* **WORK TASK**: Go through the records below and return each line that has "exactly" in it.

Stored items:
☆ ☆ ☆ ☆ ☆ ☆ ☆
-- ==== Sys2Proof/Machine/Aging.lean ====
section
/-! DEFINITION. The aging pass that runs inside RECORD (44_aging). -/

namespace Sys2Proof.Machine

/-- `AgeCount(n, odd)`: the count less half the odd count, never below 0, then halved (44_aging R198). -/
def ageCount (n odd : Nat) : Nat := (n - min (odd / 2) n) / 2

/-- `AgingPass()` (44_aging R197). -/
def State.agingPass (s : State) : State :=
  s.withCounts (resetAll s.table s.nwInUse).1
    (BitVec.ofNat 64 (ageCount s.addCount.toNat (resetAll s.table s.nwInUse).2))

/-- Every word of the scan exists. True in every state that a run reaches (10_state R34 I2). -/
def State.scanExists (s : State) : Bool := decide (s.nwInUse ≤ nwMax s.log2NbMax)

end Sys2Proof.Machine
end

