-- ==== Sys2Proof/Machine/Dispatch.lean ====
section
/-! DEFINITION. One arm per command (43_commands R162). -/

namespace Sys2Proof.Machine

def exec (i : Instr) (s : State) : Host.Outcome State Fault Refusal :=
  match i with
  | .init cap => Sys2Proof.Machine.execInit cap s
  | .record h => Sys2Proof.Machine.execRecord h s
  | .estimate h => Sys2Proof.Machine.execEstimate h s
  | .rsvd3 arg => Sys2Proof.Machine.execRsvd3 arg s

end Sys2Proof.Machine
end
☆ ☆ ☆ ☆ ☆ ☆ ☆
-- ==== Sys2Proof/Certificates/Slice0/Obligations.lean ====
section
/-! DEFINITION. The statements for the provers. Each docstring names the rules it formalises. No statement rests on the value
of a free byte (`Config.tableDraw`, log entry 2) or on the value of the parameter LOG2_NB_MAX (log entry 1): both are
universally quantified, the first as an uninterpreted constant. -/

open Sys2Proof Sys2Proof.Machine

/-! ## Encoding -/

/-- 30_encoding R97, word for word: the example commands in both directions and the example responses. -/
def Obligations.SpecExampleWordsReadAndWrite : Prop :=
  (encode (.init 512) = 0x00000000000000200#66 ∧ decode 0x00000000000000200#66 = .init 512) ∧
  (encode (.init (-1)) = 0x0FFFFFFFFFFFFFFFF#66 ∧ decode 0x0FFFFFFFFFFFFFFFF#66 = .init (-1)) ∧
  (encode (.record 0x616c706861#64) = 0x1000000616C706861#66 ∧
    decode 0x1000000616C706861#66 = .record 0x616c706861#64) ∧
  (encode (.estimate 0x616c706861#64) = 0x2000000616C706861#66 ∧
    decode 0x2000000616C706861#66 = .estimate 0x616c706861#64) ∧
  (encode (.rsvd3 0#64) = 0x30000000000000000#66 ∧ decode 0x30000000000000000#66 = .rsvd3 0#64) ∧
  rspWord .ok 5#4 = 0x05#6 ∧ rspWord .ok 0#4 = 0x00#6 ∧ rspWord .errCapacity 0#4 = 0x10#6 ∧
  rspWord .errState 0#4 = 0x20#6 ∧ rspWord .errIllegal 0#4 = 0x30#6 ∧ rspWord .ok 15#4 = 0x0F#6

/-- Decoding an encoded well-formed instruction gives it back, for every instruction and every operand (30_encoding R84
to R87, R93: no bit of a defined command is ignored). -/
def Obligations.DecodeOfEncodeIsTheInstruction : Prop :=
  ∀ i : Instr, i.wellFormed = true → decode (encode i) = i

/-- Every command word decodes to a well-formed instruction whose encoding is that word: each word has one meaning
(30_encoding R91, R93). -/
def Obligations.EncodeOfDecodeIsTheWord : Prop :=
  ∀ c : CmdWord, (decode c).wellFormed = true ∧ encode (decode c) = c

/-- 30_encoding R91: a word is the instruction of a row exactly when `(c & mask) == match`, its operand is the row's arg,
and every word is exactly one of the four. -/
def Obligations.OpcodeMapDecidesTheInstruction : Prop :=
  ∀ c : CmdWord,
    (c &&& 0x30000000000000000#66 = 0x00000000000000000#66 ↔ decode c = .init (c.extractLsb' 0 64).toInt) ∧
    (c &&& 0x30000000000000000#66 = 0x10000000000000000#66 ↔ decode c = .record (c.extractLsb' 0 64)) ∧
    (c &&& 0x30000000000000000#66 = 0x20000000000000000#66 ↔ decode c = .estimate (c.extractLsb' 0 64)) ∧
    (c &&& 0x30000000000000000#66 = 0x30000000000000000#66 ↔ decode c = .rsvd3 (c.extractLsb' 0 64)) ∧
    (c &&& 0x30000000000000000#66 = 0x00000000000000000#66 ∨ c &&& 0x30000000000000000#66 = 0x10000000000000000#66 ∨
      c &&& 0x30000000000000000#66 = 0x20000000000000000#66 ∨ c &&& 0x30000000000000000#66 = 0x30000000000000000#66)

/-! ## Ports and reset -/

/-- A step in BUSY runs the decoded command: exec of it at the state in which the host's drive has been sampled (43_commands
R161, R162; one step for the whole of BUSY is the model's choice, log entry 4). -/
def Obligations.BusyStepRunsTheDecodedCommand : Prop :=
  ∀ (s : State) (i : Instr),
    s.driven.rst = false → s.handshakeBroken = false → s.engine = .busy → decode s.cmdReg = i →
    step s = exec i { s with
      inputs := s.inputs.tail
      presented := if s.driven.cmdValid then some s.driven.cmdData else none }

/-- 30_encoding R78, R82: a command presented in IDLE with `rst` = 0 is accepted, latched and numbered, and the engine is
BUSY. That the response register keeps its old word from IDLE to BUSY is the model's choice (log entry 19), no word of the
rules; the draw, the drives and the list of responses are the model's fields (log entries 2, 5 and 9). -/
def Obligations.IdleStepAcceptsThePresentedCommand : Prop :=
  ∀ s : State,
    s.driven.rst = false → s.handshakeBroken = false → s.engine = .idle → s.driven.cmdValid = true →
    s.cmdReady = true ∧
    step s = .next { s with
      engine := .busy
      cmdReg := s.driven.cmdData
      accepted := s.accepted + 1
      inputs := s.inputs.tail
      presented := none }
☆ ☆ ☆ ☆ ☆ ☆ ☆
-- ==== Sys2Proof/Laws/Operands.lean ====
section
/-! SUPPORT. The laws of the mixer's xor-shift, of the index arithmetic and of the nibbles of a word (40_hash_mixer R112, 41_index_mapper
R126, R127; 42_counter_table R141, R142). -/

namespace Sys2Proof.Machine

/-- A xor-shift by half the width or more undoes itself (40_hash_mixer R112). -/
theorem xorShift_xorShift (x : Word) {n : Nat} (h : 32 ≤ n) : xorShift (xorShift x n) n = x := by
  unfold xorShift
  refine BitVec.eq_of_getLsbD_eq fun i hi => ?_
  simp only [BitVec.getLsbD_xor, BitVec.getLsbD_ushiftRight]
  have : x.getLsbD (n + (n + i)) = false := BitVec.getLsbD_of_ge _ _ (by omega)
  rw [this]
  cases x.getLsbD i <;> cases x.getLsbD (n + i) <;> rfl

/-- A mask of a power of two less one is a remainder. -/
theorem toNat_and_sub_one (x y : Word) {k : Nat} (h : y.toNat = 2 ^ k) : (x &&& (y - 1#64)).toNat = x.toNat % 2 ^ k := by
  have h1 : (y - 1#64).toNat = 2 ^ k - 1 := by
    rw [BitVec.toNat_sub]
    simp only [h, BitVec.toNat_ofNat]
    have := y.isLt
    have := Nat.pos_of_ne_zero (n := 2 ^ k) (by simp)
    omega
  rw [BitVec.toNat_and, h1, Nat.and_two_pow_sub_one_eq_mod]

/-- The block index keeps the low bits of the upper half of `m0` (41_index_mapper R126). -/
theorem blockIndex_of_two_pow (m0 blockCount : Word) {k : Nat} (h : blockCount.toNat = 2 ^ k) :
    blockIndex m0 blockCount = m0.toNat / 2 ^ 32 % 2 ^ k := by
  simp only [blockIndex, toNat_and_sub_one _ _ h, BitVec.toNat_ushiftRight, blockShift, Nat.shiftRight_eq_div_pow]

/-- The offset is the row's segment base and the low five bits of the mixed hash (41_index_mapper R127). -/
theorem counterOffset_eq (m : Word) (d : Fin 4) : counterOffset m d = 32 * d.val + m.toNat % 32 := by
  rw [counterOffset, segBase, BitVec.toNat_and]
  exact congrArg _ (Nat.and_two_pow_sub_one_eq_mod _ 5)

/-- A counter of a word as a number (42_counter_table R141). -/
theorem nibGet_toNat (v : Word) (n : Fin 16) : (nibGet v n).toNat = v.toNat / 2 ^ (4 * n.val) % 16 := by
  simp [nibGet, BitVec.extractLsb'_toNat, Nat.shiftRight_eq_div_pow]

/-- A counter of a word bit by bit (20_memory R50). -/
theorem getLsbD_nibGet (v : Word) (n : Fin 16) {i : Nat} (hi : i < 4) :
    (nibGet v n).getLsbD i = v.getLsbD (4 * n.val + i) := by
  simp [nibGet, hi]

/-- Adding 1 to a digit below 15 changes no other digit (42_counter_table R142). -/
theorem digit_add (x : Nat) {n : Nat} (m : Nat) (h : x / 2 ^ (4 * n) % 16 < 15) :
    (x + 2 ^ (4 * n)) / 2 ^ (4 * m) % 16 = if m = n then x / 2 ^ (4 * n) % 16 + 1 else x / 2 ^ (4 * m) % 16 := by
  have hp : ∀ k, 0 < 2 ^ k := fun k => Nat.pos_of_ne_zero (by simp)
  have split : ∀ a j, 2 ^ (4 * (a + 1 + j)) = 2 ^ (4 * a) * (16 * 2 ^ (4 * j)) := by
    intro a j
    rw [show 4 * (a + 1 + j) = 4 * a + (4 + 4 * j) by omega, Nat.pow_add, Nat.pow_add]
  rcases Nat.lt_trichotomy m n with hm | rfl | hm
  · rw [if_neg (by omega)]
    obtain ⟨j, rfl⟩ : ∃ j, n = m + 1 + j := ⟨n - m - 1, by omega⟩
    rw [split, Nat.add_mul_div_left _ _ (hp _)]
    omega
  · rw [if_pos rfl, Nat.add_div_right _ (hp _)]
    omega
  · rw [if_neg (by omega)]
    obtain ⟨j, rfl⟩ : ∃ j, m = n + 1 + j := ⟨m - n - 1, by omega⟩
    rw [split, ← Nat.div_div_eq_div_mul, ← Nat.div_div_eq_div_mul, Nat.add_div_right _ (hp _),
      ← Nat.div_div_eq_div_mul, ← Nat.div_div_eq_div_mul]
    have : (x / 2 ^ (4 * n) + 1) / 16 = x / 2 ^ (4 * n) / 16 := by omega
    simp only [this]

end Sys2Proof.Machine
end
☆ ☆ ☆ ☆ ☆ ☆ ☆
* **OUTPUT BELOW**:
/-- 30_encoding R91: a word is the instruction of a row exactly when `(c & mask) == match`, its operand is the row's arg,
and every word is exactly one of the four. -/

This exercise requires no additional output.